As shown above, task deletion protection is often accompanied by mutual exclusion operations. Thus, for convenience and efficiency, mutex semaphores include a deletion protection option. (See "Mutex Semaphores")

Inter-task Communication

To provide full multitasking system functionality, the Wind kernel offers a rich set of inter-task communication and synchronization mechanisms. These communication functions enable individual tasks within an application to coordinate their activities.

Shared Address Space

The basis of the Wind kernel's inter-task communication mechanism is the shared address space where all tasks reside. Through a shared address space, tasks can communicate freely using pointers to shared data structures. Pipes do not require mapping a memory region into the address spaces of two communicating tasks.

Unfortunately, while shared address space offers the aforementioned advantages, it introduces the risk of unprotected reentrant access to memory. UNIX operating systems provide such protection by isolating processes, but this comes with a significant performance penalty for real-time operating systems.
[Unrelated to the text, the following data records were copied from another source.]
-- ==== Sys2Proof/Machine/Vision.lean ====
section
/-! DEFINITION. The vision ports and image pipelines (chapter 15): lines and frames, the pipeline's stages, outputs,
publication into stations, the time-multiplexed mode. -/

namespace Sys2Proof.Machine

/-! ## Parameter sets (R377, R378) -/

def psFlag (b : List Byte) (i : Nat) : Bool := bit (leAt b 12 4) i
def psBl (b : List Byte) (q : Nat) : Nat := leAt b (16 + 2 * q) 2
def psWb (b : List Byte) (k : Nat) : Nat := leAt b (24 + 2 * k) 2
def psNdef (b : List Byte) : Nat := leAt b 34 2
def psI16 (b : List Byte) (o : Nat) : Int := sext 16 (leAt b o 2)
/-- A row of the matrix at `o` and its offset. -/
def psRow (b : List Byte) (o r : Nat) : List Int := (List.range 3).map fun k => psI16 b (o + 2 * (3 * r + k))

/-- The static list as pairs (y, x). -/
def psDefs (b : List Byte) : List (Nat × Nat) :=
  (List.range (psNdef b)).map fun i => (leAt b (4096 + 4 * i + 2) 2, leAt b (4096 + 4 * i) 2)

def rising : List (Nat × Nat) → Bool
  | a :: b :: l => decide (a.1 < b.1 ∨ (a.1 = b.1 ∧ a.2 < b.2)) && rising (b :: l)
  | _ => true

/-- Bytes of the set at an address, by its NDEF. -/
def State.psetLen (s : State) (a : Nat) : Nat := ceilDiv (4096 + 4 * s.ldN (a + 34) 2) 512 * 512

/-- The pipeline's read of a set from board DRAM (R329, R332). -/
def State.psetRead (s : State) (a : Nat) : State := if s.inDram a (s.psetLen a) then (s.dramRead 24 a (s.psetLen a)).2 else s

/-- The set at an address, if its checks hold. DESIGN CHOICE: one delivered with a poison mark is not accepted. -/
def State.loadPset (s : State) (a : Nat) : Option (List Byte) :=
  let n := s.psetLen a
  if ¬ s.inDram a n ∨ (s.dramRead 24 a n).1.2 then none
  else
    let b := s.ld a n
    if leAt b 0 4 = 0x50495646 ∧ leAt b 4 4 = n ∧ leAt b 8 4 = crc32c (patch b 8 (zeros 4)) ∧ leAt b 12 4 < 16 ∧
        psNdef b ≤ 4096 ∧ leAt b 84 4 = 0 ∧ leAt b 112 16 = 0 ∧ leAt b 642 382 = 0 ∧ leAt b 3336 760 = 0 ∧ rising (psDefs b) then
      some b
    else none

/-! ## The pipeline (R371 to R375) -/

/-- A plane of values with its width and height; coordinates outside are reflected (R371). -/
structure Plane where
  w : Nat
  h : Nat
  v : Array Nat

def reflect (n : Nat) (x : Int) : Nat :=
  if x < 0 then (-x).toNat else if (n : Int) ≤ x then (2 * (n : Int) - 2 - x).toNat else x.toNat

def Plane.at (p : Plane) (x y : Nat) : Nat := p.v.getD (y * p.w + x) 0
def Plane.near (p : Plane) (x y : Nat) (dx dy : Int) : Nat := p.at (reflect p.w (x + dx)) (reflect p.h (y + dy))
def Plane.make (w h : Nat) (f : Nat → Nat → Nat) : Plane :=
  ⟨w, h, ((List.range h).map fun y => (List.range w).map fun x => f x y).flatten.toArray⟩

/-- CFA entry (R, Gr, Gb, B) of a position (R371). -/
def cfaOf (phase x y : Nat) : Nat :=
  let q := 2 * (y % 2) + x % 2
  (([[0, 1, 2, 3], [1, 0, 3, 2], [2, 3, 0, 1], [3, 2, 1, 0]].getD phase []).getD q 0)

def clampI (v : Int) : Nat := if v < 0 then 0 else if 65535 < v then 65535 else v.toNat

/-- Stage 2. -/
def stage2 (b : List Byte) (p : Plane) : Plane :=
  Plane.make p.w p.h fun x y => p.at x y - psBl b (2 * (y % 2) + x % 2)

/-- Stage 3 (R372). -/
def stage3 (b : List Byte) (p : Plane) : Plane :=
  let defs := if psFlag b 0 then psDefs b else []
  let t := leAt b 32 2
  Plane.make p.w p.h fun x y =>
    if defs.contains (y, x) then (p.near x y (-2) 0 + p.near x y 2 0) / 2
    else if psFlag b 1 then
      let n := [(-2, -2), (0, -2), (2, -2), (-2, 0), (2, 0), (-2, 2), (0, 2), (2, 2)].map fun d : Int × Int => p.near x y d.1 d.2
      let mx := n.foldl max 0
      let mn := n.foldl min 65535
      if mx + t < p.at x y then mx else if p.at x y + t < mn then mn else p.at x y
    else p.at x y

/-- The lens-shading gain (R373). -/
def lscGain (b : List Byte) (w h k x y : Nat) : Nat :=
  if ¬ psFlag b 2 then 4096
  else
    let X := x * 4096 / (w - 1)
    let Y := y * 4096 / (h - 1)
    let ix := min 15 (X / 256)
    let iy := min 15 (Y / 256)
    let fx := X - 256 * ix
    let fy := Y - 256 * iy
    let g (yy xx : Nat) : Nat := leAt b (1024 + 2 * (289 * k + 17 * yy + xx)) 2
    let h0 := g iy ix * (256 - fx) + g iy (ix + 1) * fx
    let h1 := g (iy + 1) ix * (256 - fx) + g (iy + 1) (ix + 1) * fx
    (h0 * (256 - fy) + h1 * fy + 32768) / 65536

/-- Stage 4. -/
def stage4 (b : List Byte) (phase : Nat) (p : Plane) : Plane :=
  Plane.make p.w p.h fun x y => min 65535 ((p.at x y * lscGain b p.w p.h (cfaOf phase x y) x y + 2048) / 4096)

/-- Stage 5: R, G, B of a pixel. -/
def demosaic (phase : Nat) (p : Plane) (x y : Nat) : List Nat :=
  let own := p.at x y
  let n (dx dy : Int) : Nat := p.near x y dx dy
  let orth := (n (-1) 0 + n 1 0 + n 0 (-1) + n 0 1 + 2) / 4
  let diag := (n (-1) (-1) + n 1 (-1) + n (-1) 1 + n 1 1 + 2) / 4
  let row := (n (-1) 0 + n 1 0 + 1) / 2
  let col := (n 0 (-1) + n 0 1 + 1) / 2
  match cfaOf phase x y with
  | 0 => [own, orth, diag]
  | 1 => [row, own, col]
  | 2 => [col, own, row]
  | _ => [diag, orth, own]

/-- A matrix row applied to three values, with its offset (stage 7). -/
def matRow (row : List Int) (off : Int) (c : List Nat) : Nat :=
  clampI (((List.zipWith (fun (m : Int) (v : Nat) => m * (v : Int)) row c).foldl (· + ·) 2048) / 4096 + off)

/-- Stage 8. -/
def tone (b : List Byte) (c : Nat) : Nat :=
  if ¬ psFlag b 3 then c
  else
    let T (i : Nat) : Int := (leAt b (128 + 2 * i) 2 : Nat)
    (T (c / 256) + ((T (c / 256 + 1) - T (c / 256)) * ((c % 256 : Nat) : Int) + 128) / 256).toNat

/-- Chroma of a YUV422 pixel: from the nearest pixel that carries it. -/
def chromaAt (p : Plane) (x y : Nat) (cr : Bool) : Nat :=
  let at' (x : Nat) : Nat := p.at x y / 256 * 256
  if cr then (if x % 2 = 1 then at' x else if x + 1 < p.w then at' (x + 1) else at' (x - 1))
  else at' (x / 2 * 2)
Mutual Exclusion Operations

While a shared address space simplifies data exchange, it becomes necessary to avoid resource contention through mutually exclusive access. Many mechanisms used to achieve mutually exclusive access to a resource differ only in the scope of their mutual exclusion. Methods for achieving mutual exclusion include interrupt disabling, task preemption disabling, and resource locking via semaphores.

Interrupt Disabling: The strongest mutual exclusion method is masking interrupts. Such a lock guarantees exclusive access to the CPU. While this method can certainly solve the mutual exclusion problem, it is inappropriate for real-time systems because it prevents the system from responding to external events during the lock. Long interrupt latencies are unacceptable for applications requiring deterministic response times.

Preemption Disabling: Disabling preemption provides a weaker form of mutual exclusion. Other tasks are not allowed to preempt the current task while it is running, but interrupt service routines (ISRs) can execute. This can also lead to poor real-time responsiveness, similar to interrupt disabling, as blocked tasks may experience significant preemption latency, and ready high-priority tasks may be forced to wait an unacceptable amount of time before they can execute. To avoid this, semaphores should be used for mutual exclusion whenever possible.

Mutex Semaphores: Semaphores are the fundamental way to lock access to shared resources. Unlike disabling interrupts or preemption, semaphores limit mutual exclusion operations to only the relevant resources. A semaphore is created to protect a resource. VxWorks semaphores follow Dijkstra's P() and V() operation model.

When a task requests a semaphore, P(), two things can happen, depending on the set or cleared state of the semaphore at the time of the call. If the semaphore is in the set state, it is cleared, and the task immediately continues execution. If the semaphore is in the cleared state, the task is blocked to wait for the semaphore.

When a task releases a semaphore, V(), several things can happen. If the semaphore is already in the set state, releasing it has no effect. If the semaphore is in the cleared state and no tasks are waiting for it, the semaphore is simply set. If the semaphore is in the cleared state and one or more tasks are waiting for it, the highest-priority task is unblocked, and the semaphore remains in the cleared state.

By associating resources with semaphores, mutual exclusion operations can be achieved. When a task wants to operate on a resource, it must first acquire the semaphore. As long as the task owns the semaphore, all other tasks requesting that semaphore are blocked. When a task finishes using the resource, it releases the semaphore, allowing another task waiting for the semaphore to access the resource.

The Wind kernel provides binary semaphores to address problems caused by mutual exclusion operations. These problems include deletion protection for resource owners and priority inversion caused by resource contention.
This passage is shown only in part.